TENN (William). – Pseudonyme de Philip Klass, né en 1920. N'a écrit qu'une cinquantaine de nouvelles, surtout dans les années 50, où il fut un des auteurs marquants de la revue Galaxy. Il est connu par son sens de l'humour et sa désinvolture, mais le pathétique et l'amertume ne sont pas moins significatifs de son œuvre. Depuis 1959, il ne fait plus que de rares apparitions aux sommaires, car son temps est pris par l'enseignement de la science-fiction qu'il donne à l'Université de l'État de Pennsylvanie. Il a cependant donné un roman, Of Men and Monsters (1968, Des Hommes et des Monstres). Il a aussi publié une belle anthologie sur le thème de l'enfant dans la science-fiction : Children of Wonder (1953).

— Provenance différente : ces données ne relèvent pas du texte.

-- ==== Sys2Proof/Word.lean ====
section
/-! DEFINITION. The word types of the CORE and nothing else.
Widths: spec/00_scope.md R10 (parameters), spec/10_state.md R30, R34, R35, spec/30_encoding.md R101. -/

namespace Sys2Proof

/-- One byte: a V register, a memory location, a timer, an `NN` immediate (R30, R70, R42, R101). -/
abbrev Byte := BitVec 8

/-- A 16-bit word: I, the program counter, a stack entry, an opcode (R34, R35, R39, R100). -/
abbrev Word := BitVec 16

/-- A 4-bit field of an opcode: a register number X or Y, or the count N (R101). -/
abbrev Nibble := BitVec 4

end Sys2Proof
end

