/-- The values of the 39 rows differ. -/
theorem opcodeTable_nodup : opcodeTable.Nodup := by
  have : (opcodeTable.map OpcodeRow.value).Nodup := by decide
  exact this.of_map _

theorem exists_row_of_mem {r : OpcodeRow} (h : r ∈ opcodeTable) : ∃ j : Instr, j.row = r := by
  simp only [opcodeTable, rowsOf, ← List.map_append] at h
  obtain ⟨j, -, hj⟩ := List.mem_map.1 h
  exact ⟨j, hj⟩

/-- Of the table's rows, the row of its instruction alone selects a word that decodes. -/
theorem selects_iff_eq_row {op : Word} {i : Instr} {r : OpcodeRow} (hd : decode op = .ok i) (hr : r ∈ opcodeTable) :
    r.selects op = true ↔ r = i.row := by
  refine ⟨fun hsel => ?_, ?_⟩
  · obtain ⟨j, rfl⟩ := exists_row_of_mem hr
    obtain ⟨k, hk, hrow⟩ := decode_of_selects hsel
    obtain rfl : i = k := Except.ok.inj (hd.symm.trans hk)
    exact hrow.symm
  · rintro rfl
    exact encode_of_decode hd ▸ row_selects_encode i

/-- Settles O3: a word that decodes is selected by its row alone (`selects_iff_eq_row`), which is in the table once; a
word that some row selects is not rejected (`decode_of_selects`). -/
theorem decodeSelectsTheUniqueRow : Obligations.DecodeSelectsTheUniqueRow := by
  unfold Obligations.DecodeSelectsTheUniqueRow
  refine fun op => ⟨fun i hd => ?_, fun e he => ?_⟩
  · calc opcodeTable.filter (fun r => r.selects op)
      _ = opcodeTable.filter (· == i.row) :=
        List.filter_congr fun r hr => Bool.eq_iff_iff.2 ((selects_iff_eq_row hd hr).trans beq_iff_eq.symm)
      _ = List.replicate (opcodeTable.count i.row) i.row := List.filter_beq ..
      _ = [i.row] := by rw [List.count_eq_one_of_mem opcodeTable_nodup (row_mem_opcodeTable i), List.replicate_one]
  · refine List.filter_eq_nil_iff.2 fun r hr hsel => ?_
    obtain ⟨j, rfl⟩ := exists_row_of_mem hr
    obtain ⟨i, hi, -⟩ := decode_of_selects hsel
    cases hi.symm.trans he

/-! ### The illegal words (R110) -/

/-- The 0-group is the words up to 0x0FFF. -/
theorem opMajor_eq_zero_iff (op : Word) : opMajor op = 0x0#4 ↔ op ≤ 0x0FFF#16 := by
  rw [← BitVec.toNat_inj, BitVec.le_def]
  simp only [opMajor, BitVec.extractLsb'_toNat, BitVec.toNat_ofNat, Nat.shiftRight_eq_div_pow]
  have := op.isLt
  omega

/-- The words of 00CN are 0x00C0 to 0x00CF. -/
theorem high_eq_scd_iff (op : Word) : op.extractLsb' 4 12 = 0x00C#12 ↔ 0x00C0#16 ≤ op ∧ op ≤ 0x00CF#16 := by
  rw [← BitVec.toNat_inj, BitVec.le_def, BitVec.le_def]
  simp only [BitVec.extractLsb'_toNat, BitVec.toNat_ofNat, Nat.shiftRight_eq_div_pow]
  have := op.isLt
  omega

theorem decodeGroup0_rejects_iff (op : Word) : (∃ e, decodeGroup0 op = .error e) ↔
    ¬ (0x00C0#16 ≤ op ∧ op ≤ 0x00CF#16) ∧ op ≠ 0x00E0#16 ∧ op ≠ 0x00EE#16 ∧ op ≠ 0x00FE#16 ∧ op ≠ 0x00FF#16 := by
  rw [← high_eq_scd_iff, decodeGroup0]
  split_ifs <;> simp [*]

theorem decodeXY0_rejects_iff (op : Word) (f : Nibble → Nibble → Instr) :
    (∃ e, decodeXY0 op f = .error e) ↔ opN op ≠ 0x0#4 := by
  rw [decodeXY0]
  split_ifs with hn <;> simpa using hn

theorem decodeGroup8_rejects_iff (op : Word) : (∃ e, decodeGroup8 op = .error e) ↔
    opN op ∈ [0x8#4, 0x9#4, 0xA#4, 0xB#4, 0xC#4, 0xD#4, 0xF#4] := by
  have hlt : (opN op).toNat < 16 := (opN op).isLt
  simp only [List.mem_cons, List.not_mem_nil, or_false, ← BitVec.toNat_inj]
  rw [decodeGroup8]
  interval_cases (opN op).toNat <;> simp

theorem decodeGroupE_rejects_iff (op : Word) : (∃ e, decodeGroupE op = .error e) ↔ opNN op ∉ [0x9E#8, 0xA1#8] := by
  simp only [List.mem_cons, List.not_mem_nil, or_false, ← BitVec.toNat_inj]
  rw [decodeGroupE]
  split <;> simp_all

theorem decodeGroupF_rejects_iff (op : Word) : (∃ e, decodeGroupF op = .error e) ↔
    opNN op ∉ [0x07#8, 0x0A#8, 0x15#8, 0x18#8, 0x1E#8, 0x29#8, 0x33#8, 0x55#8, 0x65#8, 0x75#8, 0x85#8] := by
  simp only [List.mem_cons, List.not_mem_nil, or_false, ← BitVec.toNat_inj]
  rw [decodeGroupF]
  split <;> simp_all

/-- The cases are the first hex digits: each gives one group, and one line of the list or none. -/
theorem decode_rejects_iff (op : Word) : (∃ e, decode op = .error e) ↔ IllegalWord op := by
  have hlt : (opMajor op).toNat < 16 := (opMajor op).isLt
  rw [IllegalWord, ← opMajor_eq_zero_iff, ← decodeGroup0_rejects_iff, ← decodeXY0_rejects_iff op .seReg,
    ← decodeGroup8_rejects_iff, ← decodeGroupE_rejects_iff, ← decodeGroupF_rejects_iff]
  simp only [← BitVec.toNat_inj]
  rw [decode]
  interval_cases (opMajor op).toNat <;> simp [decodeXY0_rejects_iff]

/-- A step that fetches a listed word raises IllegalInstruction of it (spec/60_exceptions.md R305). -/
theorem step_of_illegalWord {s : State} (hr : s.run = .running) (hpc : s.pc ≤ 0xFFE#16)
    (h : IllegalWord (s.mem.readWord s.pc.toNat)) :
    Raises (step s) s (.illegalInstruction (s.mem.readWord s.pc.toNat)) := by
  obtain ⟨e, he⟩ := (decode_rejects_iff _).2 h
  have hfit : s.pc.toNat + 2 ≤ 0x1000 := by bv_omega
  rw [step_of_fetch hr hfit, he]
  rfl

/-- Settles O4: the rejected words are the listed ones (`decode_rejects_iff`), and fetching one raises
(`step_of_illegalWord`). -/
theorem illegalWordsHalt : Obligations.IllegalWordsHalt := by
  unfold Obligations.IllegalWordsHalt
  exact ⟨decode_rejects_iff, fun _ => step_of_illegalWord⟩

/-! ### Sample words -/

/-- Settles O5: the decoder is run on each word. -/
theorem sampleWordsDecode : Obligations.SampleWordsDecode := by
  unfold Obligations.SampleWordsDecode
  exact ⟨rfl, rfl, rfl, rfl, rfl, rfl, rfl, rfl, rfl, rfl, rfl⟩

end Sys2Proof.Machine
end

section
/-! SUPPORT. The step's outcome (spec/40_execution.md sections 1, 2 and 4): a fetch past the top of memory, Halted as the
terminal run state, and the status a step returns. -/

namespace Sys2Proof.Machine
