-- ==== Sys2Proof/Certificates/Slice0/Obligations.lean ====
section
/-! DEFINITION. The statements for the provers. A command statement has two halves: what `exec` answers
(its own effect, then the errors of its rule), and what a step does with every word of the command's
opcode that the host issues (its fields, its reserved bits). `s.issue w` is `s` with `w` as the next
word of the command port. That a command which emits packets (CK_FIN, PK_INIT, PK_FRAME) completes at
once is the model's no-stall, log entry 7, and rests on the premise of 70_reset_and_hazards.md R205. -/

open Sys2Proof Sys2Proof.Machine

/-! ### The step, the port, decoding -/

/-- 10_state.md R34, R21: one command per step; a step runs the command that the next word of the
command port decodes to, on the state in which that word has been taken. -/
def Obligations.StepRunsDecodedCommand : Prop :=
  ∀ (s : State) (w : Word) (rest : List PortEvent) (i : Instr),
    s.inputs = .command w :: rest → decode w = .ok i →
      step s = exec i { s with inputs := rest }

/-- 60_exceptions.md R193, 70_reset_and_hazards.md R202: with nothing on the ports the block is idle
and holds all state. -/
def Obligations.IdleBlockHoldsState : Prop :=
  ∀ s : State, s.inputs = [] → step s = .next s

/-- 30_encoding.md R74 with R72: an opcode byte outside the map raises IllegalCommand, whatever the
operand bits, and STATUS is all that can change. -/
def Obligations.UndefinedOpcodeRaisesIllegalCommand : Prop :=
  ∀ (op : Byte) (x : BitVec 24) (s : State),
    op ∉ ([0x00, 0x01, 0x02, 0x03, 0x04, 0x05, 0x10, 0x11, 0x20, 0x21, 0x30, 0x31, 0x32, 0x33, 0x34,
      0x40, 0x41, 0x42, 0x43, 0x44] : List Byte) →
      step (s.issue (op ++ x)) = .next (s.raise .illegalCommand op)

/-- 30_encoding.md R71, R73: decoding an encoded command gives the command back, with every operand at
every value its field admits (the illegal field values of R72 among them: they decode, and raise in
their own rule). -/
def Obligations.DecodeOfEncode : Prop :=
  ∀ i : Instr, decode (encode i) = .ok i

/-- 30_encoding.md R70 to R73: each command has one word: a word that decodes to a command is the
command's encoding, so that no bit of a word is dropped. -/
def Obligations.EncodeOfDecode : Prop :=
  ∀ (w : Word) (i : Instr), decode w = .ok i → encode i = w

/-- 30_encoding.md R73: "No two rows match the same word." -/
def Obligations.OpcodeRowsDisjoint : Prop :=
  ∀ (w : Word) (p q : Row), p ∈ opcodeMap → q ∈ opcodeMap →
    w &&& p.mask = p.value → w &&& q.mask = q.value → p.mnemonic = q.mnemonic

/-- 30_encoding.md R77, column "word": the ten example words decode to the commands beside them. -/
def Obligations.ExampleWordsDecode : Prop :=
  decode 0x34000000 = .ok .msgEmit ∧
  decode 0x1000003C = .ok (.xf 0x3C) ∧
  decode 0x01000001 = .ok (.rd 1) ∧
  decode 0x030010A4 = .ok (.wbWr 0x10 0xA4) ∧
  decode 0x04000010 = .ok (.wbRd 0x10) ∧
  decode 0x05000008 = .ok (.wbSetlen 8) ∧
  decode 0x20000366 = .ok (.gld 3 0x66) ∧
  decode 0x21000800 = .ok (.glyph ⟨true, false, false⟩) ∧
  decode 0x32003155 = .ok (.colApp ⟨false, true, true⟩ 0x155) ∧
  decode 0x4300000A = .ok (.pkInit 0x0A)

/-! ### Errors -/

/-- 60_exceptions.md R182 with the codes of R180: raising an error while ECODE is 0 records the code
and the opcode byte and changes nothing else; otherwise it changes nothing at all. -/
def Obligations.ErrorCaptureKeepsFirstError : Prop :=
  ∀ (e : ErrorKind) (op : Byte) (s : State),
    (s.ecode = 0 → fail e op s = .next { s with
      ecode := (match e with
        | .protocolError => 1
        | .sizeOutOfRange => 2
        | .illegalCommand => 3
        | .columnOverflow => 4)
      eop := op }) ∧
    (s.ecode ≠ 0 → fail e op s = .next s)

/-- 60_exceptions.md R184, R182: every command word either completes or changes nothing but STATUS: where
a word other than CLRERR's changes STATUS at all, no error was recorded before, and the next state is the
old one, the word taken, with an error of the word's opcode byte recorded. -/
def Obligations.ErrorsArePrecise : Prop :=
  ∀ (s t : State) (w : Word) (rest : List PortEvent),
    s.inputs = .command w :: rest → w ≠ 0x02000000 → step s = .next t →
    (t.ecode ≠ s.ecode ∨ t.eop ≠ s.eop) →
      s.ecode = 0 ∧ ∃ e : ErrorKind,
        t = { s with inputs := rest, ecode := e.code, eop := w.extractLsb' 24 8 }

/-- 60_exceptions.md R182, R186: while an error is recorded, no word but CLRERR's changes STATUS. -/
def Obligations.FirstErrorIsKept : Prop :=
  ∀ (s t : State) (w : Word) (rest : List PortEvent),
    s.inputs = .command w :: rest → s.ecode ≠ 0 → w ≠ 0x02000000 → step s = .next t →
      t.ecode = s.ecode ∧ t.eop = s.eop

/-- 60_exceptions.md R188: `err` is pending "from the command that captures an error until CLRERR or
reset": a step that lowers it took CLRERR or a reset. -/
def Obligations.ErrFallsOnlyByClrerrOrReset : Prop :=
  ∀ s t : State, step s = .next t → s.ef = true → t.ef = false →
    s.inputs.head? = some (.command 0x02000000) ∨ s.inputs.head? = some .reset ∨
      ∃ w, s.inputs.head? = some (.resetDuring w)

/-- 10_state.md R24: commands run the same whether EF is 0 or 1: from two states that differ in STATUS
alone, every command goes on to states that differ in STATUS alone, but for `RD 0`, which reads
STATUS into RES. -/
def Obligations.StatusNeverSteersCommands : Prop :=
  ∀ (i : Instr) (s : State) (e : BitVec 4) (o : Byte),
    ∃ t u : State, exec i s = .next t ∧ exec i { s with ecode := e, eop := o } = .next u ∧
      (i ≠ .rd 0 → u = { t with ecode := u.ecode, eop := u.eop }) ∧
      (i = .rd 0 → u = { t with ecode := u.ecode, eop := u.eop, res := u.res })

/-- 60_exceptions.md R181 with R72, R180: which errors each command raises, seen from STATUS = 0. A word
that spells no command raises IllegalCommand with its own opcode byte; RD and WB_SETLEN raise
IllegalCommand exactly where their field value is illegal; the twelve commands R181 lists first raise
nothing once their reserved bits are 0. -/
def Obligations.CommandsRaiseOnlyTheirErrors : Prop :=
  ∀ (s t : State) (w : Word) (rest : List PortEvent),
    s.inputs = .command w :: rest → s.ecode = 0 → step s = .next t →
      match decode w with
      | .error _ => t.ecode = 3 ∧ t.eop = w.extractLsb' 24 8
      | .ok (.rd sel) => t.ecode = if sel.toNat < 7 then 0 else 3
      | .ok (.wbSetlen n) => t.ecode = if n.toNat ≤ 8192 then 0 else 3
      | .ok (.glyph _) => t.ecode = if s.cbCnt.val ≤ 4083 then 0 else 4
      | .ok (.colApp _ _) => t.ecode = if s.cbCnt.val < 4091 then 0 else 4
      | .ok (.ckPush _) => t.ecode = if s.cnt = 7 then 1 else 0
      | .ok .ckFin => t.ecode = if s.cnt = 7 then 0 else 1
      | .ok (.pkInit h) =>
        t.ecode = if h.toNat = 0 ∨ 0x2000 ≤ h.toNat then 2 else if s.cnt = 0 then 0 else 1
      | .ok .pkFrame => t.ecode =
        if s.wbLen.val = 0 ∨ 8191 ≤ s.wbLen.val then 2 else if s.cnt = 0 then 0 else 1
      | .ok _ => t.ecode = 0

/-! ### Reset, inputs, the invariant -/

/-- 10_state.md R35, 70_reset_and_hazards.md R200, 90_conflicts.md C6: after `rst` between two commands
every piece of state holds its reset value, but PKT_OUT, which keeps its packets; State.reset holds
those values and an empty PKT_OUT; CAPS is a constant. Of the model's own fields `inputs` and `draws`
nothing is said. -/
def Obligations.ResetLeavesResetValues : Prop :=
  (∀ (s : State) (rest : List PortEvent), s.inputs = .reset :: rest → ∃ t : State, step s = .next t ∧
    t = { res := 0, ecode := 0, eop := 0, acc := 0, cnt := 0, pbuf := #v[0, 0, 0, 0, 0, 0, 0],
          gr := #v[0, 0, 0, 0, 0, 0, 0, 0], cbCnt := 0, cb := [], wbLen := 0, wb := [],
          pktOut := s.pktOut, inputs := t.inputs, draws := t.draws }) ∧
  State.reset =
    { res := 0, ecode := 0, eop := 0, acc := 0, cnt := 0, pbuf := #v[0, 0, 0, 0, 0, 0, 0],
      gr := #v[0, 0, 0, 0, 0, 0, 0, 0], cbCnt := 0, cb := [], wbLen := 0, wb := [],
      pktOut := [], inputs := State.reset.inputs, draws := State.reset.draws } ∧
  ∀ s : State, s.register 6 = some 0x20000FFB

/-- 70_reset_and_hazards.md R201: `rst` during a command leaves in PKT_OUT a prefix, from none to all,
of the packets that the command emits, each whole; all other state takes its reset value. Of the model's
own fields `inputs` and `draws` nothing is said. -/
def Obligations.ResetDuringCommandKeepsWholePackets : Prop :=
  ∀ (s s' : State) (w : Word) (rest : List PortEvent), s.inputs = .resetDuring w :: rest →
    step (({ s with inputs := rest } : State).issue w) = .next s' →
      ∃ (t : State) (pkts : List Packet) (k : Nat), step s = .next t ∧
        s'.pktOut = s.pktOut ++ pkts ∧ k ≤ pkts.length ∧
        t = { State.reset with
          pktOut := s.pktOut ++ pkts.take k, inputs := t.inputs, draws := t.draws }

/-- 60_exceptions.md R191, 20_memory.md R62: a command word of a second agent is refused. -/
def Obligations.SecondHostIsRefused : Prop :=
  ∀ (s : State) (w : Word) (rest : List PortEvent), s.inputs = .otherAgent w :: rest →
    step s = .refused .secondHost

/-- While one host drives the ports, every step of the model answers a next state, and one host goes on
driving them. No error stops the block (60_exceptions.md R182). That emission never stalls is log entry 7
(DEDUCED, unsafe): on the chip this holds only under the premise of 70_reset_and_hazards.md R205, that the
transport accepts every packet; one that never does hangs the block. -/
def Obligations.BlockNeverStops : Prop :=
  ∀ s : State, SingleHost s → ∃ t, step s = .next t ∧ SingleHost t

/-- The invariant holds in the reset state (10_state.md R25, R27, R35). -/
def Obligations.ResetStateIsSound : Prop := Inv State.reset

/-- Every step keeps the invariant: WB and CB canonical and inside their arrays (20_memory.md R50),
every Column of the Message written and in packed form (10_state.md R27, 42_message.md R120), ECODE
0..4 and EOP 0 while ECODE is 0 (10_state.md R23), ACC the sum of the pushed bytes (10_state.md R25),
every packet of PKT_OUT ending in its payload's checksum (43_packet.md R140, R141). -/
def Obligations.EveryStepKeepsInvariant : Prop :=
  ∀ s t : State, Inv s → step s = .next t → Inv t

/-- Any number of steps of the model from a sound state with one host answers a next state, which is
sound again. That the steps go on rests on log entry 7 (DEDUCED, unsafe): emission never stalls. On the
chip it holds only under the premise of 70_reset_and_hazards.md R205 (R208 names it too), that the
transport accepts every packet. -/
def Obligations.RunsStaySound : Prop :=
  ∀ (k : Nat) (s : State), Inv s → SingleHost s →
    ∃ t : State, Sys2Proof.core.run k s = .next t ∧ Inv t ∧ SingleHost t

/-! ### Which command writes what -/

/-- 10_state.md R22, R25, R26: RES, ACC and CNT, PBUF and GR are written by the commands their rules
name, and by no other. -/
def Obligations.RegistersHaveNoOtherWriters : Prop :=
  ∀ (i : Instr) (s t : State), exec i s = .next t →
    (match i with
      | .xf _ | .colPack _ _ | .colUnpack _ | .msgEmit | .ckFin | .pkInit _ | .pkFrame | .rd _
      | .wbRd _ => True
      | _ => t.res = s.res) ∧
    (match i with
      | .ckClr | .ckPush _ | .ckFin => True
      | _ => t.acc = s.acc ∧ t.cnt = s.cnt) ∧
    (match i with
      | .ckPush _ | .pkInit _ | .pkFrame => True
      | _ => t.pbuf = s.pbuf) ∧
    (match i with
      | .gld _ _ => True
      | _ => t.gr = s.gr)

/-- 10_state.md R27, R28, R29: CB and CB_CNT, WB and WB_LEN, and PKT_OUT are written by the commands
their rules name, and by no other; the ports' waiting events by none. -/
def Obligations.BuffersHaveNoOtherWriters : Prop :=
  ∀ (i : Instr) (s t : State), exec i s = .next t →
    (match i with
      | .colApp _ _ | .glyph _ => True
      | .msgClr => t.cb = s.cb ∧ t.cbCnt.val = 0
      | _ => t.cb = s.cb ∧ t.cbCnt = s.cbCnt) ∧
    (match i with
      | .msgEmit | .xfb | .wbWr _ _ => True
      | _ => ∀ a, Memory.read t.wb a = Memory.read s.wb a) ∧
    (match i with
      | .msgEmit | .wbSetlen _ => True
      | _ => t.wbLen = s.wbLen) ∧
    (match i with
      | .ckFin | .pkInit _ | .pkFrame => True
      | _ => t.pktOut = s.pktOut) ∧
    t.inputs = s.inputs

/-- 10_state.md R29, 90_conflicts.md C6: PKT_OUT is append-only over every step, a reset's too. -/
def Obligations.PacketOutputIsAppendOnly : Prop :=
  ∀ s t : State, step s = .next t → ∃ pkts : List Packet, t.pktOut = s.pktOut ++ pkts

/-! ### Control family (44_control.md) -/

/-- R160: NOP changes nothing; any other word of its opcode is illegal. -/
def Obligations.NopChangesNothing : Prop :=
  (∀ s : State, exec .nop s = .next s) ∧
  ∀ (x : BitVec 24) (s : State), step (s.issue (0x00#8 ++ x)) =
    if x = 0 then exec .nop s else .next (s.raise .illegalCommand 0x00)

/-- R161 with the register map of 10_state.md R31: RD reads the register its selector names into RES
and changes nothing else; a reserved selector raises IllegalCommand. -/
def Obligations.RdReadsRegisterMap : Prop :=
  (∀ s : State,
    exec (.rd 0) s = .next { s with res := 0#16 ++ s.eop ++ 0#4 ++ s.ecode } ∧
    exec (.rd 1) s = .next { s with res := 0#21 ++ s.cnt ++ s.acc } ∧
    exec (.rd 2) s = .next { s with res := BitVec.ofNat 32 s.cbCnt.val } ∧
    exec (.rd 3) s = .next { s with res := BitVec.ofNat 32 s.wbLen.val } ∧
    exec (.rd 4) s = .next { s with res := s.gr[3] ++ s.gr[2] ++ s.gr[1] ++ s.gr[0] } ∧
    exec (.rd 5) s = .next { s with res := s.gr[7] ++ s.gr[6] ++ s.gr[5] ++ s.gr[4] } ∧
    exec (.rd 6) s = .next { s with res := 0x20000FFB }) ∧
  (∀ (sel : BitVec 4) (s : State), 7 ≤ sel.toNat →
    exec (.rd sel) s = .next (s.raise .illegalCommand 0x01)) ∧
  ∀ (x : BitVec 24) (s : State), step (s.issue (0x01#8 ++ x)) =
    if x.extractLsb' 4 20 = 0 then exec (.rd (x.extractLsb' 0 4)) s
    else .next (s.raise .illegalCommand 0x01)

WOLFE (Gene). – Né en 1931. Ingénieur diplômé, rédacteur d'un magazine professionnel spécialisé. Ses récits unissent une minutieuse attention envers la science à une écriture précise, évitant les effets brutaux. Sa trilogie The Island of Doctor Death, The Death of Doctor Island (Nebula pour la meilleure nouvelle de 1974) et The Doctor of Death Island (1970-1978) joue sur les relations entre le monde réel et l'imaginaire, à travers un emprisonnement suggéré par les permutations des mots dans les titres. The fifth head of Cerberus (1972, La cinquième tête de Cerbère) réunit trois nouvelles en un récit de colonisation planétaire utilisant les motifs des extraterrestres, de l'ethnologie et des clones. Gene Wolfe est un auteur original, profond, qui mériterait d'être plus largement lu – et relu.